[Information provided — start]
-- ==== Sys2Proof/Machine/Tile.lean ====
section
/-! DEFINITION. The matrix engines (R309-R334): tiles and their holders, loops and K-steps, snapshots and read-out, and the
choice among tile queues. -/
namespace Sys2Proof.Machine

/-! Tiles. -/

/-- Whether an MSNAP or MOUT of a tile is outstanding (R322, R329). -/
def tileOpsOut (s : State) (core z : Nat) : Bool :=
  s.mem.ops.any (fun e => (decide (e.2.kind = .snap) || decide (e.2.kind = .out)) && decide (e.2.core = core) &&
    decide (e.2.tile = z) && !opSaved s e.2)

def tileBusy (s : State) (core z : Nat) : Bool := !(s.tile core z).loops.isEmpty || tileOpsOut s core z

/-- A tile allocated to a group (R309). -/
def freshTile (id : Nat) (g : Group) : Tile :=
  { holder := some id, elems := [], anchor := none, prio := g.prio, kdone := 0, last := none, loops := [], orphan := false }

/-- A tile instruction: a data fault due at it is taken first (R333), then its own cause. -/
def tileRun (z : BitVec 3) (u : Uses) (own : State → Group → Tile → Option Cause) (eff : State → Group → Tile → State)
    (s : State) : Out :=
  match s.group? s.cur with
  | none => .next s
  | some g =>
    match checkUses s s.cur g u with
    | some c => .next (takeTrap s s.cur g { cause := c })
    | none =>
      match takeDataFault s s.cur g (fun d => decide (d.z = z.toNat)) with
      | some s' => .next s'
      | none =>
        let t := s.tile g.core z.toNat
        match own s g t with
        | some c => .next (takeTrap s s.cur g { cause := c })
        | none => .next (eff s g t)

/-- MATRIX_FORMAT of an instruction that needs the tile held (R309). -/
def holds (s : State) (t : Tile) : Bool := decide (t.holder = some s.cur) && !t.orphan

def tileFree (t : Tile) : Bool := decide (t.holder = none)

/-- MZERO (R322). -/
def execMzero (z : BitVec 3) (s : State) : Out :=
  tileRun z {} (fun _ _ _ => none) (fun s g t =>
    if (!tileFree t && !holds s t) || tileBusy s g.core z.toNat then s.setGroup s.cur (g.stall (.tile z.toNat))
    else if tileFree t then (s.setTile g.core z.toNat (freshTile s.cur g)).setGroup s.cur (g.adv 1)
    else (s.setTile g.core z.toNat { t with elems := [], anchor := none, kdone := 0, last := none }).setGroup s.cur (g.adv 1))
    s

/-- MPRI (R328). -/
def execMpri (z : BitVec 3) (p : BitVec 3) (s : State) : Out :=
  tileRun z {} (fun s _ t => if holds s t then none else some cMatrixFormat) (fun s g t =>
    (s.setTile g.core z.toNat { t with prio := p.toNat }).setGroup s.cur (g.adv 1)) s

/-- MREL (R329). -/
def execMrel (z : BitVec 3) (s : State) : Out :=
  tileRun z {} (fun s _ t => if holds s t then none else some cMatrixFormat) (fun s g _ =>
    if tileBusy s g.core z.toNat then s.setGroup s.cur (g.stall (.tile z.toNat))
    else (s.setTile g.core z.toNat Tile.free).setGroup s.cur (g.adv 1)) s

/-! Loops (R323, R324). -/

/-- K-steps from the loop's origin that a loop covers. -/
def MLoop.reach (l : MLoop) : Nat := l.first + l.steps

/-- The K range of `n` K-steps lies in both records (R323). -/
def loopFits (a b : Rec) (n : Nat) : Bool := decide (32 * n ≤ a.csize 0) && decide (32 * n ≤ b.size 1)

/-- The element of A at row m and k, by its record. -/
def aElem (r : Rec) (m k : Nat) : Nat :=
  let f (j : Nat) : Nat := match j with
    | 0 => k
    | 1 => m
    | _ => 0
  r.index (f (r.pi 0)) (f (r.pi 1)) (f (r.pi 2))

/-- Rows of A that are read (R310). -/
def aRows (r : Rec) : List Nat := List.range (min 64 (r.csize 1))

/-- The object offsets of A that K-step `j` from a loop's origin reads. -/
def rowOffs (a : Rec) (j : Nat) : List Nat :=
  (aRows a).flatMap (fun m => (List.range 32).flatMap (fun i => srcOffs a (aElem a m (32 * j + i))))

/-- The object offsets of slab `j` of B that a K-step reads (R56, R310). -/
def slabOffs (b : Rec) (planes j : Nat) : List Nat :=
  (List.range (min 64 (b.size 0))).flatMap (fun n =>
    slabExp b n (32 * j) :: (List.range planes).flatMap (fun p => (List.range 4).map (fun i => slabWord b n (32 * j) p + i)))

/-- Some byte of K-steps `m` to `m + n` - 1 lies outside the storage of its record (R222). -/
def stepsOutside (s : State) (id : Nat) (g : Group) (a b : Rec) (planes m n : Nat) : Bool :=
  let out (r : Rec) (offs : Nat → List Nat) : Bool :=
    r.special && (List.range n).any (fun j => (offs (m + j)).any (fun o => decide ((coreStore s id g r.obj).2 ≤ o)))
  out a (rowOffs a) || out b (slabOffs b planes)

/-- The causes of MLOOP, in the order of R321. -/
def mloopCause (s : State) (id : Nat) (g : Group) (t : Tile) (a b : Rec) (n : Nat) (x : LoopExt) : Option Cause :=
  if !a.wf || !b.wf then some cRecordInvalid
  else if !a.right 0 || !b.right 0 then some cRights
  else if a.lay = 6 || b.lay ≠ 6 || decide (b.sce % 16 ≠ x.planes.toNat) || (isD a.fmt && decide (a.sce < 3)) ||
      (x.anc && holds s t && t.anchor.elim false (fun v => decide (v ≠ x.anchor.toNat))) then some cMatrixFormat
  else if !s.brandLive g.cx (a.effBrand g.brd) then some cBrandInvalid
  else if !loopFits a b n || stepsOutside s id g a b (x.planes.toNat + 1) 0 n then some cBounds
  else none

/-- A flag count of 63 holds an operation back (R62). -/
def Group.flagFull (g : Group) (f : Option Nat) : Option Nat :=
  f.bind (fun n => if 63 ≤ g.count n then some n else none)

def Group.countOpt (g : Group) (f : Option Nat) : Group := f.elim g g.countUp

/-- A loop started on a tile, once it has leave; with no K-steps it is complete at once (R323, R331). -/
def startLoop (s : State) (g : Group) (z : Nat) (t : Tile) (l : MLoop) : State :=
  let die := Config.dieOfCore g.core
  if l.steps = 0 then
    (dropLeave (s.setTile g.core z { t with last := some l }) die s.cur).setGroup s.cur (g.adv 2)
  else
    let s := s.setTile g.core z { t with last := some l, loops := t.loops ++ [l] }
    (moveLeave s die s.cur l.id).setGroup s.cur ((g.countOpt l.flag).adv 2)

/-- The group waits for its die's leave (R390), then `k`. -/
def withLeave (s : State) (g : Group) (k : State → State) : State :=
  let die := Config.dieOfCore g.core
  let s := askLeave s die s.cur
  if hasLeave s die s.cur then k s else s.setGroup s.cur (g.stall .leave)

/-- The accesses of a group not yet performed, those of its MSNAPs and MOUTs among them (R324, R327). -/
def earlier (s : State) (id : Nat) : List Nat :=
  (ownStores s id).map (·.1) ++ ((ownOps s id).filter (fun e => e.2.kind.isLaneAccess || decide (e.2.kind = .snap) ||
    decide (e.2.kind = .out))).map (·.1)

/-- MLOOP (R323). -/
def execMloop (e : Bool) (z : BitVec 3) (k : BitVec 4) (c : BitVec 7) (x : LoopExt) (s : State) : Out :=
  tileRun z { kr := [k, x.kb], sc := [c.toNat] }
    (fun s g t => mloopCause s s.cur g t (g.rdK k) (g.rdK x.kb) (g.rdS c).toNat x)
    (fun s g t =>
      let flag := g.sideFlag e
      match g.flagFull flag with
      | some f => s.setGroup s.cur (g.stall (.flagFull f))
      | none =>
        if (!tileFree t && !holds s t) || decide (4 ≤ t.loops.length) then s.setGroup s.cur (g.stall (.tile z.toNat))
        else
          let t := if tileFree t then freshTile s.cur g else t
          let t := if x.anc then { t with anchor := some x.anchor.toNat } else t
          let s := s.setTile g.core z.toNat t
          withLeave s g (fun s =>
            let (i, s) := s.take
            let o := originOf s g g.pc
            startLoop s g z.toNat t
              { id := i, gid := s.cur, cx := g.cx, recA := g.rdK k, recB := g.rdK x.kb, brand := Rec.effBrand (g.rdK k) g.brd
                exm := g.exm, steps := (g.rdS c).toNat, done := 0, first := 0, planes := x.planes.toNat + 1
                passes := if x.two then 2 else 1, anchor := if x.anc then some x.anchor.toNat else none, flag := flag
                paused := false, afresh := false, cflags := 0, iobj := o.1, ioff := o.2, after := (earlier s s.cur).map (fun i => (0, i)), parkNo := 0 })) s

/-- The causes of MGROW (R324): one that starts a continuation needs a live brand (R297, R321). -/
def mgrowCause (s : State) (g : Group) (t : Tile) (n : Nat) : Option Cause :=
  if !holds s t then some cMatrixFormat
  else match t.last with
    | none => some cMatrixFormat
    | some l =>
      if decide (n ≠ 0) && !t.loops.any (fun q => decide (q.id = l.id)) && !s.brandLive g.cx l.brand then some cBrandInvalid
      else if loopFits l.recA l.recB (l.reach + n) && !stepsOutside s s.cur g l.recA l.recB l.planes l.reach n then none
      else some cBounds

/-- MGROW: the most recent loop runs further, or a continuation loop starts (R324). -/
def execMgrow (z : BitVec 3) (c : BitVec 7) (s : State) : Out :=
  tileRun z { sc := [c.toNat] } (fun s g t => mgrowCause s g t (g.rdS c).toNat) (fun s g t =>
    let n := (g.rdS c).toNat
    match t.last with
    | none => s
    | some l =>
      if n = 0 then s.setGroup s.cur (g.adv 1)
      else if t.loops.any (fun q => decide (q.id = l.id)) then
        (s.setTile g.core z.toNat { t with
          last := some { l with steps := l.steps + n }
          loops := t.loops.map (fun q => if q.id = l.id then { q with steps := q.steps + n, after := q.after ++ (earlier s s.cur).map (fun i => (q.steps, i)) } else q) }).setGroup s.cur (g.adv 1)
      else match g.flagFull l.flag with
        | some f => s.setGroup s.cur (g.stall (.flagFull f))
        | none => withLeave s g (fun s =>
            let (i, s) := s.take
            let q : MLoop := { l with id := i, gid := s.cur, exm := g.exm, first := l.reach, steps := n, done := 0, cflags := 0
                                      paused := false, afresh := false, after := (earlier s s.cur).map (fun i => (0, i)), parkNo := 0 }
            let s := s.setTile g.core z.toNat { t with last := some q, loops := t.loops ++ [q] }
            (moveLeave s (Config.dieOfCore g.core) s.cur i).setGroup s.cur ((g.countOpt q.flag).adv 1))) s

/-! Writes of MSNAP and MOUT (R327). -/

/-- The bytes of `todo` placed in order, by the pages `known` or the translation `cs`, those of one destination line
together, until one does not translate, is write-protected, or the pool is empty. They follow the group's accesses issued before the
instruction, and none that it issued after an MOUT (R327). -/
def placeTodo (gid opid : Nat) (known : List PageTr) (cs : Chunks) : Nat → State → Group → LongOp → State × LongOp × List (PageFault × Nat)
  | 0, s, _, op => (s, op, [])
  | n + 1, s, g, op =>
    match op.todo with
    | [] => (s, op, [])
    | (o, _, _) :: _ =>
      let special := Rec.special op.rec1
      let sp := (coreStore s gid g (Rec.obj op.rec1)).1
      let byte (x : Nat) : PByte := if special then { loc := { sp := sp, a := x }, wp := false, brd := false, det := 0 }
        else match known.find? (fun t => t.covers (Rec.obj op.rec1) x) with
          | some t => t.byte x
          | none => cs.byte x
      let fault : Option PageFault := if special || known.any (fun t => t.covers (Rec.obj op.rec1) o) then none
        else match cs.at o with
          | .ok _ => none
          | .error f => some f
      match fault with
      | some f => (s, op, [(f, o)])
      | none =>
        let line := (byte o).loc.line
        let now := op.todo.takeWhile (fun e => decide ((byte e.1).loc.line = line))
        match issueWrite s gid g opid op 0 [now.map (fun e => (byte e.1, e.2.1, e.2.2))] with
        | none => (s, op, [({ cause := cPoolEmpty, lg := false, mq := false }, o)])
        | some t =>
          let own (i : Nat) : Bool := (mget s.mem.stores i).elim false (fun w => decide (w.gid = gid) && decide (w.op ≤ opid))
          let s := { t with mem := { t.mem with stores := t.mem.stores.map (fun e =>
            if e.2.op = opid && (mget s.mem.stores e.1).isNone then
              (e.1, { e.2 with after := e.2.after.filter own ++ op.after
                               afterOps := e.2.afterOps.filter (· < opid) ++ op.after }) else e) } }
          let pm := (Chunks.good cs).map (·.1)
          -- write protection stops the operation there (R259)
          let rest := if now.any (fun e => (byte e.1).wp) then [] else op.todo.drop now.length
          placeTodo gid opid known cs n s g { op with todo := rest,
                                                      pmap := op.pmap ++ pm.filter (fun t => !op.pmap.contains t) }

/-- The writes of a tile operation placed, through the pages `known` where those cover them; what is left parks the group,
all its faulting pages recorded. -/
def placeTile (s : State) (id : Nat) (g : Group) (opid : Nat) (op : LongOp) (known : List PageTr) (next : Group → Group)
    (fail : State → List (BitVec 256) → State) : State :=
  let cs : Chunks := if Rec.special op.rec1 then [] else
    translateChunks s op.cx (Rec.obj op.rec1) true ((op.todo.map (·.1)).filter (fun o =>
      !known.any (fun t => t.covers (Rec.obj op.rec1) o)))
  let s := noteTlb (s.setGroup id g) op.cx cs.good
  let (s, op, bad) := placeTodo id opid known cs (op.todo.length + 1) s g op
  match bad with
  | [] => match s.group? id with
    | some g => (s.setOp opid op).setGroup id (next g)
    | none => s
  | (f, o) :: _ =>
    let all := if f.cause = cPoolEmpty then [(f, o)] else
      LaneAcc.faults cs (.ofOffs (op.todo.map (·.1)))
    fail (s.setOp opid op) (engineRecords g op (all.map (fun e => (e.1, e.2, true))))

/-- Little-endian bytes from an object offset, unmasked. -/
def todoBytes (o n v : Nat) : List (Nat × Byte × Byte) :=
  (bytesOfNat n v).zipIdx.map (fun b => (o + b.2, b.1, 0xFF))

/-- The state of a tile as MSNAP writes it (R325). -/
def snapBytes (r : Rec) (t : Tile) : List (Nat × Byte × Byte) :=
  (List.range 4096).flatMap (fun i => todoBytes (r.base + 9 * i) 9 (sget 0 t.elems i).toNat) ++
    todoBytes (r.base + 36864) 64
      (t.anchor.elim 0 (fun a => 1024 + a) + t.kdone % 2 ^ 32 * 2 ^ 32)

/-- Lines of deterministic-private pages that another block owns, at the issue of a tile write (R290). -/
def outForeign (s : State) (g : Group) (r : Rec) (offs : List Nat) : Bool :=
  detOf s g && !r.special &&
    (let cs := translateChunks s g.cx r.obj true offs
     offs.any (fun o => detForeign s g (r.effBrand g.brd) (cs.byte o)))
[Information provided — finish]
• **What the task asks**:
Print the material above verbatim, first line through the line containing "match checkUses s s.cur g u with", both included.

• **Your response**:
-- ==== Sys2Proof/Machine/Tile.lean ====
section
/-! DEFINITION. The matrix engines (R309-R334): tiles and their holders, loops and K-steps, snapshots and read-out, and the
choice among tile queues. -/
namespace Sys2Proof.Machine

/-! Tiles. -/

/-- Whether an MSNAP or MOUT of a tile is outstanding (R322, R329). -/
def tileOpsOut (s : State) (core z : Nat) : Bool :=
  s.mem.ops.any (fun e => (decide (e.2.kind = .snap) || decide (e.2.kind = .out)) && decide (e.2.core = core) &&
    decide (e.2.tile = z) && !opSaved s e.2)

def tileBusy (s : State) (core z : Nat) : Bool := !(s.tile core z).loops.isEmpty || tileOpsOut s core z

/-- A tile allocated to a group (R309). -/
def freshTile (id : Nat) (g : Group) : Tile :=
  { holder := some id, elems := [], anchor := none, prio := g.prio, kdone := 0, last := none, loops := [], orphan := false }

/-- A tile instruction: a data fault due at it is taken first (R333), then its own cause. -/
def tileRun (z : BitVec 3) (u : Uses) (own : State → Group → Tile → Option Cause) (eff : State → Group → Tile → State)
    (s : State) : Out :=
  match s.group? s.cur with
  | none => .next s
  | some g =>
    match checkUses s s.cur g u with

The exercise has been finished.